_Exercise prompt:_ Reproduce exactly the lines that run from the start of the records below to the line with "let early := sl.inputs.any", inclusive.

Stored items
[Start of section]
/-- R44, R48: the item of a slice to confirm next. -/
def nextItem (m : Mach) (s : Nat) : Option Item :=
  let sl := sliceOf m s
  match earliestItem m s with
  | none => none
  | some e =>
    let early := sl.inputs.any (fun i => pmBefore i.msg.pm e.msg.pm)
    if !early && horizonPast m (1024 + s) e.msg.pm.tick then some e else none

/-- Drop an input. -/
def dropInput (m : Mach) (s : Nat) (x : Msg) : Mach :=
  modSlice m s (fun sl => { sl with inputs := sl.inputs.erase ⟨x⟩ })

/-! ### Confirming (R48-R52) -/

/-- R183: an uncorrectable error in way `w` of set `fs`, and in its mirror too where `mirror`: a clean way is lost, a dirty one is
restored from its mirror, and the line is poison where both fail. -/
def wayError (now s : Nat) (m : Mach) (fs w : Nat) (mirror : Bool) (pm : Postmark) : Mach :=
  let x := (ways (sliceOf m s) fs).getD w {}
  if x.st != .clean && x.st != .dirty then m
  else
    let line := lineOfWay s x.tag
    let m := rasLog m now 0x02 2 (fs % 8) pm line 0 0 0 (b2n mirror * 256)
    if x.st == .clean then modSlice m s (fun sl => modWay sl fs w (fun _ => {}))
    else if mirror then
      let m := modSlice m s (fun sl => freeMirror sl fs w x.tag)
      let m := modSlice m s (fun sl => modWay sl fs w (fun y => { y with st := .clean }))
      poisonLine now s m line pm
    else m

/-- R183, R431, R432: what the slice found in HBM as it confirmed item `i`. -/
def hbmErrors (now s : Nat) (m : Mach) (i : Item) (e : HbmErr) : Mach :=
  let ck := kOf m s
  let k := carbonSet ck i.line
  let fs := fsetOf i.line
  let m := wrapAdd (wrapAdd m F.RAS_ECC_CORR_HBM e.fixed) F.RAS_ECC_CORR_SRAM e.fixedSram
  let m := match e.way, findWay (sliceOf m s) i.line with
    | true, some (w, _) => wayError now s m fs w e.mirror i.msg.pm
    | _, _ => m
  let m := e.ways.foldl (fun m z => wayError now s m fs z.1 z.2 i.msg.pm) m
  if e.carbon == 0 then m
  else
    let m := rasLog m now 0x02 2 (k % 8) i.msg.pm i.line 0 0 0 (2 + b2n (e.carbon == 3) * 256)
    if e.carbon == 2 then
      -- the merged set holds the higher state of the two copies
      e.other.foldl (fun m o =>
        let line := lineOfCarbon ck s k o.1
        let cur := hostState ck (sliceOf m s) line o.2.1
        if o.2.2 == 0 || cur == .a || (cur == .s && o.2.2 == 1) || carbonSet ck line != k then m
        else (grant now s m ck line o.2.1 i.msg.pm.tick now false (if o.2.2 == 1 then .s else .a)).2) m
    else if e.carbon == 3 then
      let m := modSlice m s (fun sl => setSlots ck sl k [])
      let m := if m.home.setCensus.isEmpty && m.home.pairCensus.isEmpty then wr m Reg.RAS_CENSUS_STATUS [] (statusWord 0 2 0 0) else m
      { m with home := { m.home with setCensus := m.home.setCensus ++ [⟨s, k, 0, 0, tickAdd i.msg.pm.tick 16, now⟩] } }
    else m

/-- The set of an item's line is being censused (R433): the item waits behind the census. -/
def inCensus (m : Mach) (s line : Nat) : Bool :=
  let k := carbonSet (kOf m s) line
  m.home.setCensus.any (fun c => c.slice == s && c.set == k && decide (c.tag ≤ lineTag line))
    || m.home.pairCensus.any (fun c => c.slice == s && k % 4 == c.set % 4 && decide (c.set ≤ k))

/-- The item's confirmation changes its line (R51). -/
def changesLine (i : Item) : Bool :=
  match i.work with
  | .ncWrite | .writeback _ | .atomic | .mirror => true
  | _ => false

/-- R48: confirm item `i` of slice `s` and run its line, under the configuration at its postmark (R346). -/
def confirmItem (now s : Nat) (m : Mach) (i : Item) (e : HbmErr) : Mach := withCfg i.msg.pm (m := m) fun m =>
  let m := applyRemovals now s m i.msg.pm
  let m := hbmErrors now s m i e
  let wait := (expandTick now (tick48 now)) - (expandTick now i.msg.pm.tick)
  let m := count (count m now 0x040 1 (msgInfo i.msg)) now 0x041 wait (msgInfo i.msg)
  let m := stage m now i.msg.pm 2 (128 + s) (tick48 now)
  let n := (sliceOf m s).nextConf
  let m := modSlice m s (fun sl => { sl with nextConf := n + 1 })
  let m := modItem m s i.seq (fun j => { j with conf := n, confAt := now })
  let m := if changesLine i then modSlice m s (fun sl => { sl with items := sl.items.map (fun j =>
      if j.conf == 0 && j.specOn && j.line == i.line then { j with specOk := false } else j) }) else m
  let m := if i.specOn && !((itemOf m s i.seq).any (·.specOk)) then
      count (count m now 0x043 1 (msgInfo i.msg)) now 0x045 (if i.specId == 0 then 0 else 1) (msgInfo i.msg)
    else m
  match i.work with
  | .specRd => sweepDone now s (modItem m s i.seq (fun j => { j with ndrSent := true }))
  | .conflict =>
    sweepDone now s (sendDone now s (modItem m s i.seq (fun j => { j with ndrSent := true })) i .biConflictAck i.msg.pm.tick false)
  | _ =>
    startAgents (advance now s i.line m) s i.msg.pm.tick now

/-! ### The commands -/

/-- What CONFIRM command confirms an item. -/
inductive ConfirmKind where
  | memRd | memInv | memSpecRd | memClnEvct | biConflict | writeback | ncWrite | ncRead | farAtomic | ioPool | mirrorWrite
  deriving DecidableEq, Repr

/-- The command for an item: RwD from a host that holds the line in A, or that is being snooped for it, is a writeback. -/
def confirmKind (m : Mach) (s : Nat) (i : Item) : ConfirmKind :=
  match i.msg.h.kind with
  | .memRd | .memRdData => .memRd
  | .memInv | .memInvNT => .memInv
  | .memSpecRd => .memSpecRd
  | .memClnEvct => .memClnEvct
  | .biConflict => .biConflict
  | .memWr | .memWrPtl =>
    match hostIndex m (s / 16) i.msg.src with
    | some h => if (hostState (kOf m s) (sliceOf m s) i.line h == .a && !isPrivate i) || (snoopTo (sliceOf m s) i.line h).isSome then .writeback
        else .ncWrite
    | none => .ncWrite
  | .lineRd => .ncRead
  | .lineAtomic | .fetchAdd | .swap | .cas => .farAtomic
  | .mirrorWr => .mirrorWrite
  | .lineWr => .ncWrite
  | _ => .ioPool

/-- R48: the confirmation of slice `s`, where the item to confirm next is of kind `k`. -/
def confirm (k : ConfirmKind) (s : Nat) (e : HbmErr) (now : Nat) (m : Mach) : Mach :=
  if s ≥ 64 || !serving m s then m
  else match nextItem m s with
    | some i => if confirmKind m s i == k && !inCensus m s i.line then confirmItem now s m i e else m
    | none => m

/-- The meaning of CONFIRM_MEMRD. -/
def execConfirmMemRd (s : Nat) (e : HbmErr) (st : State) := onMachW (confirm .memRd s e) st

/-- The meaning of CONFIRM_MEMINV. -/
def execConfirmMemInv (s : Nat) (e : HbmErr) (st : State) := onMachW (confirm .memInv s e) st

/-- The meaning of CONFIRM_MEMSPECRD. -/
def execConfirmMemSpecRd (s : Nat) (st : State) := onMachW (confirm .memSpecRd s {}) st

/-- The meaning of CONFIRM_MEMCLNEVCT. -/
def execConfirmMemClnEvct (s : Nat) (e : HbmErr) (st : State) := onMachW (confirm .memClnEvct s e) st

/-- The meaning of CONFIRM_BICONFLICT. -/
def execConfirmBiConflict (s : Nat) (st : State) := onMachW (confirm .biConflict s {}) st

/-- The meaning of CONFIRM_WRITEBACK. -/
def execConfirmWriteback (s : Nat) (e : HbmErr) (st : State) := onMachW (confirm .writeback s e) st

/-- The meaning of CONFIRM_NONCACHING_WRITE. -/
def execConfirmNoncachingWrite (s : Nat) (e : HbmErr) (st : State) := onMachW (confirm .ncWrite s e) st

/-- The meaning of CONFIRM_NONCACHING_READ. -/
def execConfirmNoncachingRead (s : Nat) (e : HbmErr) (st : State) := onMachW (confirm .ncRead s e) st

/-- The meaning of CONFIRM_FAR_ATOMIC. -/
def execConfirmFarAtomic (s : Nat) (e : HbmErr) (st : State) := onMachW (confirm .farAtomic s e) st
[End of section]
_Written answer:_
/-- R44, R48: the item of a slice to confirm next. -/
def nextItem (m : Mach) (s : Nat) : Option Item :=
  let sl := sliceOf m s
  match earliestItem m s with
  | none => none
  | some e =>
    let early := sl.inputs.any (fun i => pmBefore i.msg.pm e.msg.pm)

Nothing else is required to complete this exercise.